Die ganze Sache zu computerisieren, war das Gebot jener Zeit. Und da kam uns allen die Firma Linotype mit ihren fabelhaften digitalen Satzgeräten gerade recht. Während altgediente Setzer die Nase rümpften, waren nicht ganz so altgediente Grafik-Designer völlig begeistert: Endlich nicht mehr abhängig von den meist übellaunigen Kollegen an den lauten, stinkenden Kisten! Endlich ganz allein die verrücktesten Satzideen umsetzen. Endlich frei! Allein: So eine Lino zu bedienen, war auch nicht einfacher als einem Setzer die eigenen Wünsche zu vermitteln. Zwar ließ sich mit ein paar Befehlen ein Layout einrichten, aber alle Vorstellungen über den Satz der Seite mussten mit Hilfe von äußerst komplexen Befehlen in den Text eingefügt werden.

Von WYSIWYG war natürlich keine Rede – eher im Gegenteil: Das Konglomerat aus Text und Befehlen einer Seite konnte nur durch Anfertigen eines Abzugs überprüft werden. Und das konnte schwer ins Geld gehen, wenn man nach dem Trial-&-Error-Prinzip vorging. Also keimte auf beiden Seiten – Data Becker UND Graf & Pflügge – die Idee auf, den „Satz“ bei der Texteingabe in der Redaktion vorzubereiten, das Ergebnis dort auch per Ausdruck zu prüfen und die Daten dann an die Lino von Herrn Leckebusch zu übermitteln. Und so erfanden wir gemeinsam das, was später Desktop Publishing hieß. Nein, natürlich haben die Herren Gerits, Englisch, Brückmann und Leckebusch DTP nicht erfunden, wohl aber eine Lösung entwickelt, die mit simplen 8-Bit-Computerchen der Marke Commodore auskamen. Vergleichbares kam zu halbwegs erschwinglichen Preisen erst später in der PC-Welt und in der Mac-Welt auf die Märkte; man denke an den Pagemaker, den Ventura Publisher und vor allem die Laserdrucker von Hewlett-Packard bzw. Apple.

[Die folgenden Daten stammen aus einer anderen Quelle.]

/-! ### Waves -/

theorem plateCheck {w : Fin 12} : Reports b (p.plateCheck w) :=
  h.onWave fun _ => either (either h.setWave.ret h) (either h.setWave.raise h)

theorem ovenClasses {v : Wave} {c : HeaterClass} : Reports b (p.ovenClasses v c) :=
  h.foldl (fun _ _ k => k.classNotice) _

theorem enterPreparing {w : Fin 12} {v : Wave} : Reports b (p.enterPreparing w v) :=
  (h.setWave.foldl (fun _ _ k => k.serviceNotice) v.cabinets).ovenClasses.plateCheck

theorem enterReady {w : Fin 12} {v : Wave} : Reports b (p.enterReady w v) := (either h.setWave.ret h.setWave).trigger

theorem enterLate {w : Fin 12} {v : Wave} : Reports b (p.enterLate w v) := h.setWave.raise

theorem judgePlanned {w : Fin 12} : Reports b (p.judgePlanned w) := h.onWave fun _ => either h.enterPreparing h

theorem judgeReadiness {w : Fin 12} : Reports b (p.judgeReadiness w) := h.onWave fun _ => either h.enterReady h

theorem judgePreparing {w : Fin 12} : Reports b (p.judgePreparing w) := by
  refine h.onWave fun v => ?_
  split
  · exact h.plateCheck.judgeReadiness
  · exact h.plateCheck.judgeReadiness
  all_goals exact h

theorem judgeDue {w : Fin 12} : Reports b (p.judgeDue w) := h.onWave fun _ => either h.enterLate h

theorem judgeStanding {w : Fin 12} : Reports b (p.judgeStanding w) := by
  refine h.onWave fun v => ?_
  split
  · exact h.plateCheck
  · exact h.plateCheck
  all_goals exact h

/-- The judgement of a wave (R130). -/
theorem judgeWave {w : Fin 12} : Reports b (p.judgeWave w) := h.judgePlanned.judgePreparing.judgeDue.judgeStanding

/-- The wave closes (R139). -/
theorem closeWave {w : Fin 12} {v : Wave} : Reports b (p.closeWave w v) := by
  have released := h.setWave (w := w) (v := some { v with state := .closed }) |>.foldl
    (fun _ n k => k.releaseNotice (n := n)) v.cabinets
  have classed := either (c := v.state = .planned) released (released.ovenClasses (v := v) (c := .standby))
  have unshort := either (c := v.short = true)
    (classed.setWave (w := w) (v := some { v with state := .closed, short := false }) |>.ret (slot := platesShortSlot w))
    classed
  exact (either unshort.setWave.ret unshort).cancelNotice

theorem ovenNotice {oven : Fin 6} : Reports b (p.ovenNotice oven) := by
  refine h.eachSlot fun w q k => k.onWave fun v => ?_
  split
  · exact either k.judgeWave k
  · exact either k.judgeWave k
  all_goals exact k

theorem plateNotice {kind : Fin 4} : Reports b (p.plateNotice kind) := by
  refine h.eachSlot fun w q k => k.onWave fun v => ?_
  split
  iterate 4 exact either k.judgeWave k
  all_goals exact k

theorem issueNotice {w : Fin 12} {count : Nat} : Reports b (p.issueNotice w count) := by
  refine h.onWave fun v => either ?_ h
  have judged := h.setWave (w := w) (v := some { v with issued := min 65535 (v.issued + count) }) |>.judgeWave (w := w)
  exact judged.onWave fun _ => either judged.closeWave judged

theorem countdownTick {w : Fin 12} : Reports b (p.countdownTick w) :=
  h.onWave fun _ => either h.setWave.judgeWave h

theorem createWave {w : Fin 12} {v : Wave} : Reports b (p.createWave w v) :=
  (h.setWave.foldl (fun _ _ k => k.holdNotice) v.cabinets).judgeWave

theorem restartWaves : Reports b p.restartWaves := by
  refine h.eachSlot fun w q k => k.onWave fun v => ?_
  dsimp only
  split
  iterate 4 exact k.setWave.ovenClasses
  all_goals exact k.setWave

/-! ### Plates -/

theorem cabinetMoved {n : Fin 8} : Reports b (p.cabinetMoved n) := h.plateNotice.evaluateLow

theorem takeFromCabinet {n : Fin 8} {count : Nat} : Reports b (p.takeFromCabinet n count) := h.setCabinet

theorem writeOffAt {kind : Fin 4} {place : Place} {count : Nat} : Reports b (p.writeOffAt kind place count) := by
  unfold Part.writeOffAt
  dsimp only
  split
  · exact h.takeFromCabinet.setStock.cabinetMoved
  all_goals exact h.setStock.plateNotice

theorem loadCabinet {n : Fin 8} {count : Nat} : Reports b (p.loadCabinet n count) :=
  h.setStock.setCabinet.cabinetMoved

theorem issueFrom {n : Fin 8} {count : Nat} : Reports b (p.issueFrom n count) := by
  unfold Part.issueFrom
  dsimp only
  refine cabinetMoved ?_
  split
  · exact either h.takeFromCabinet.setStock.issueNotice h.takeFromCabinet.setStock
  · exact h.takeFromCabinet.setStock

theorem unloadFrom {n : Fin 8} {count : Nat} : Reports b (p.unloadFrom n count) :=
  h.takeFromCabinet.setStock.cabinetMoved

theorem rackEntryMove {kind : Option (Fin 4)} {count : Nat} : Reports b (p.rackEntryMove kind count) := by
  unfold Part.rackEntryMove
  split
  · exact h
  · exact either h h.setStock.plateNotice

theorem rackExitMove {kind : Option (Fin 4)} {count : Nat} {outcome : RackOutcome} {notice : Bool} :
    Reports b (p.rackExitMove kind count outcome notice) := by
  unfold Part.rackExitMove
  split
  · exact h
  · exact either h (either h.setStock.plateNotice h.setStock)

theorem trimCabinetLoop {n : Fin 8} {before after : Cabinet} : Reports b (p.trimCabinetLoop n before after) := by
  unfold Part.trimCabinetLoop
  split
  · exact h
  · exact either h h.requestSetpoint
  · exact either h h.requestSetpoint

theorem readinessNotice {before after : Cabinet} : Reports b (p.readinessNotice before after) := either h h.plateNotice

theorem warmTick {n : Fin 8} : Reports b (p.warmTick n) :=
  either (either h.setCabinet h.setCabinet.plateNotice.evaluateLow) h

/-! ### The dish tunnel -/

theorem judgeGate : Reports b p.judgeGate := h.setDish

theorem setValve {isOpen : Bool} : Reports b (p.setValve isOpen) := either h h.setDish.valveNotice

theorem judgeValve : Reports b p.judgeValve := h.setValve

/-- A removal (R102). -/
theorem removeOldest {outcome : RackOutcome} {notice : Bool} : Reports b (p.removeOldest outcome notice) := by
  unfold Part.removeOldest
  split
  · exact h
  · exact (either h.setDish.rackExitMove.raise.setDish h.setDish.rackExitMove).judgeGate.judgeValve

omit h in
theorem removeUnverified {p : Part} (h : Reports b p) {notice : Bool} (n : Nat) :
    Reports b (p.removeUnverified notice n) := by
  induction n generalizing p with
  | zero => exact h
  | succ n ih => exact ih h.removeOldest

theorem clearTunnel {notice : Bool} : Reports b (p.clearTunnel notice) := h.removeUnverified _

theorem dishLoopsAuto : Reports b p.dishLoopsAuto := h.requestSetpoint.requestSetpoint.ownerAuto.ownerAuto

theorem dishLoopsOff : Reports b p.dishLoopsOff := h.ownerOff.ownerOff

theorem stopTunnel {state : DishState} {reasons : HoldReasons} : Reports b (p.stopTunnel state reasons) :=
  h.setDish.setValve

theorem holdTunnel {join : HoldReasons → HoldReasons} : Reports b (p.holdTunnel join) := by
  unfold Part.holdTunnel
  split
  · exact h.setDish
  iterate 3 exact h.stopTunnel
  · exact h

theorem lineHold {join : HoldReasons → HoldReasons} : Reports b (p.lineHold join) := by
  unfold Part.lineHold
  split
  · exact h.holdTunnel
  · exact h.holdTunnel
  all_goals exact h

theorem endHold {leave : HoldReasons → HoldReasons} : Reports b (p.endHold leave) := by
  unfold Part.endHold
  split
  · exact either h (either h.setDish.judgeGate.judgeValve h.setDish)
  all_goals exact h

theorem dishDoor {isOpen : Bool} : Reports b (p.dishDoor isOpen) := either h.lineHold h.endHold

theorem dishOverload {asserted : Bool} : Reports b (p.dishOverload asserted) := either h.lineHold h.endHold

theorem ackReport {slot : Fin 87} : Reports b (p.ackReport slot) := either h.setDish.judgeGate (either h.endHold h)

theorem tripTunnel : Reports b p.tripTunnel := either h h.clearTunnel.stopTunnel.dishLoopsOff

theorem tripTunnelExit : Reports b p.tripTunnelExit :=
  either (either h.setDish.dishLoopsAuto.setDish.judgeGate.judgeValve h.setDish.dishLoopsAuto) h

theorem checkLost : Reports b p.checkLost := by
  unfold Part.checkLost
  split
  · exact h
  · exact either h.removeOldest.raise.holdTunnel h

theorem tunnelPulse : Reports b p.tunnelPulse := h.setDish.checkLost.judgeValve

theorem encoderPulse : Reports b p.encoderPulse := h.interlock.tunnelPulse

theorem rackEntryEdge : Reports b p.rackEntryEdge :=
  either h (either h h.setDish.rackEntryMove.setDish.judgeGate)

theorem rackExitEdge : Reports b p.rackExitEdge := by
  unfold Part.rackExitEdge
  split
  · exact h
  · split
    · exact h.raise
    · exact either h.removeOldest h.raise

theorem temperatureCheck : Reports b p.temperatureCheck := h.setDish.judgeGate

theorem judgeWashCold : Reports b p.judgeWashCold :=
  either (either h.setDish.ret h.setDish) (either (either h.setDish.raise h.setDish) h.setDish)

theorem sampleNotice {ch : Fin 23} {value : Int} : Reports b (p.sampleNotice ch value) :=
  either (either h.setDish h) (either (either h.setDish h) h)

theorem restartDish : Reports b p.restartDish := h.clearTunnel.setDish.setValve

theorem trimDishLoops {before after : DishConfig} : Reports b (p.trimDishLoops before after) :=
  either (either (either h h.requestSetpoint) (either h h.requestSetpoint).requestSetpoint) h

theorem switchOff : Reports b p.switchOff :=
  either h.clearTunnel.stopTunnel.dishLoopsOff.setDish.ret h.clearTunnel.stopTunnel.dishLoopsOff.setDish

/-! ### Ovens -/

theorem ovenChanged {n : Fin 6} {before : Oven} : Reports b (p.ovenChanged n before) :=
  (either h.cancelNotice h).ovenNotice

theorem programDone {n : Fin 6} {before o : Oven} : Reports b (p.programDone n before o) :=
  (either h.setOven.requestSetpoint h.setOven.ownerOff).trigger.ovenChanged

theorem stepComplete {n : Fin 6} {before o : Oven} : Reports b (p.stepComplete n before o) := by
  unfold Part.stepComplete
  split
  · exact h.setOven.requestSetpoint
  · exact h.programDone

theorem cookingTick {n : Fin 6} {o : Oven} {step : Step} : Reports b (p.cookingTick n o step) := by
  unfold Part.cookingTick
  dsimp only
  split
  · exact h.setOven
  · exact h.stepComplete

theorem ovenTick {n : Fin 6} : Reports b (p.ovenTick n) := by
  unfold Part.ovenTick
  dsimp only
  split
  · exact h
  · split
    · exact either h.setOven.ovenChanged h
    · exact h.cookingTick
    all_goals exact h

theorem ovenDoor {n : Fin 6} {isOpen : Bool} : Reports b (p.ovenDoor n isOpen) :=
  either h.setOven (either h.setOven.inhibitLoop h.setOven.releaseLoop)

theorem endRun {n : Fin 6} {outcome : OvenOutcome} {askOff : Bool} : Reports b (p.endRun n outcome askOff) := by
  have idle : Reports b (p.setOven n { p.ovens.get n with state := .idle, outcome }) := h.setOven
  have off := either (c := askOff = true) (idle.ownerOff (n := ovenLoop n)) idle
  exact (either off.releaseLoop off).ovenChanged

theorem tripOvens : Reports b p.tripOvens := h.foldl (fun _ _ k => either k k.endRun) _

theorem restartOvens : Reports b p.restartOvens := h.foldl (fun _ _ k => k.setOven) _

theorem startOven {n : Fin 6} {g : Fin 16} {first : Step} : Reports b (p.startOven n g first) :=
  (either h.setOven.requestSetpoint.inhibitLoop h.setOven.requestSetpoint).ownerAuto.setOven.ovenChanged

/-! ### The interlock unit -/

theorem enterTrip : Reports b p.enterTrip := h.interlock.cutGrants.tripOvens.tripTunnel

theorem hoodAsserted : Reports b p.hoodAsserted := either h.raise h.raise.enterTrip

theorem leaveTrip : Reports b p.leaveTrip := h.interlock.ret.tripTunnelExit

theorem overloadChange {asserted : Bool} : Reports b (p.overloadChange asserted) := (either h.raise h.ret).dishOverload

theorem handOn {line : Line} {asserted : Bool} : Reports b (p.handOn line asserted) := by
  cases line with
  | hoodTrip => exact either h.hoodAsserted h
  | ovenDoor oven => exact h.ovenDoor
  | dishDoor => exact h.dishDoor
  | conveyorOverload => exact h.overloadChange
  | feederReduce => exact h.reduceChange
  | rackEntry => exact either h.rackEntryEdge h
  | rackExit => exact either h.rackExitEdge h

theorem filterExpiry {line : Line} : Reports b (p.filterExpiry line) := either (either h.setLine h.setLine.handOn) h

theorem restartInterlock : Reports b p.restartInterlock :=
  either (either h.raise h).raise (either h.raise h)

/-! ### Conditions, pagers, the scanner -/

theorem acknowledgeSlot {slot : Fin 87} : Reports b (p.acknowledgeSlot slot) :=
  (h.desk (DeskReports.refl _).setSlot).cancelNotice.ackReport

theorem restartConditions : Reports b p.restartConditions := h.desk (DeskReports.refl _).restartConditions

/-- The outcome list loses records under its mark (R173). -/
theorem outcomes {f : Pager → Pager} : Reports b ((p.onPager f).mark .outcomes 0) :=
  h.desk ⟨fun _ e => absurd rfl e, fun _ => Link.mem_mark_changeSet _ _ _, Link.changeSet_subset_mark _ _ _,
    Link.mark_buffers _ _ _⟩

theorem restartPager : Reports b p.restartPager := by
  unfold Part.restartPager
  dsimp only
  split
  · next none_held => exact h.onPager none_held.symm
  · exact h.outcomes

theorem sampleChannel {ch : Fin 23} {raw : Half} : Reports b (p.sampleChannel ch raw) := by
  unfold Part.sampleChannel
  dsimp only
  split
  · exact either (either h.setEntry.ret h.setEntry).sampleNotice h.setEntry
  · exact either h.setEntry.raise h.setEntry
  · exact either h.setEntry.raise h.setEntry

theorem scanVisit {raw : Half} : Reports b (p.scanVisit raw) := by
  unfold Part.scanVisit
  dsimp only
  split
  · exact (h.scanPlace (s := { p.scan with next := _, select := _ })).sampleChannel
  · exact h.scanPlace

theorem restartProbe : Reports b p.restartProbe := by
  refine h.foldl (fun q ch k => ?_) _
  dsimp only
  split
  · next same => exact k.putEntry (by rw [same]) (by rw [same])
  · exact k.putEntry_mark

end Blocks

end Sys2Proof.Machine.Reports
end

section
/-!
Requests, events and frames report what they change: a request by its owning rule, a frame by the request it carries, an
event by the operations that it is made of.
-/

Das Hauptproblem bestand in der Datenübertragung. Ernsthafte Möglichkeiten, große Datenmengen übers Telefonnetz zu schicken, gab es nicht. Noch hieß das Thema „DFÜ“, war vorwiegend illegal und über die Akkustik der Telefone gekoppelt. Da zwischen den Räumen der Redaktion im Hause Data Becker an der Merowingerstraße und dem romantischen Backsteinhäuschen der Setzerei kaum fünf Gehminuten lagen, sprach alles dafür, die Satzdaten auf Floppies zu speichern, rüberzubringen und dort zu verarbeiten. Ja, Floppies – so nannte man die weichen Scheiben mit einem Durchmesser von fünfeinviertel Zoll, auf denen man Bytes sichern konnte. Beim 64er war das Diskettenlaufwerk der Nachfolger der Datasette, in einem Commodore 8296 waren gleich zwei solcher Laufwerke fest eingebaut. Auch der Monitor war fester Bestandteil des Geräts. Und zwei dieser topmodernen Kisten mit 6502-Prozessor und sage-und-schreibe 128 KB Hauptspeicher kamen nun in die Redaktion. Bedient wurden die von unseren Redaktionsassistentinnen – eine davon festangestellt.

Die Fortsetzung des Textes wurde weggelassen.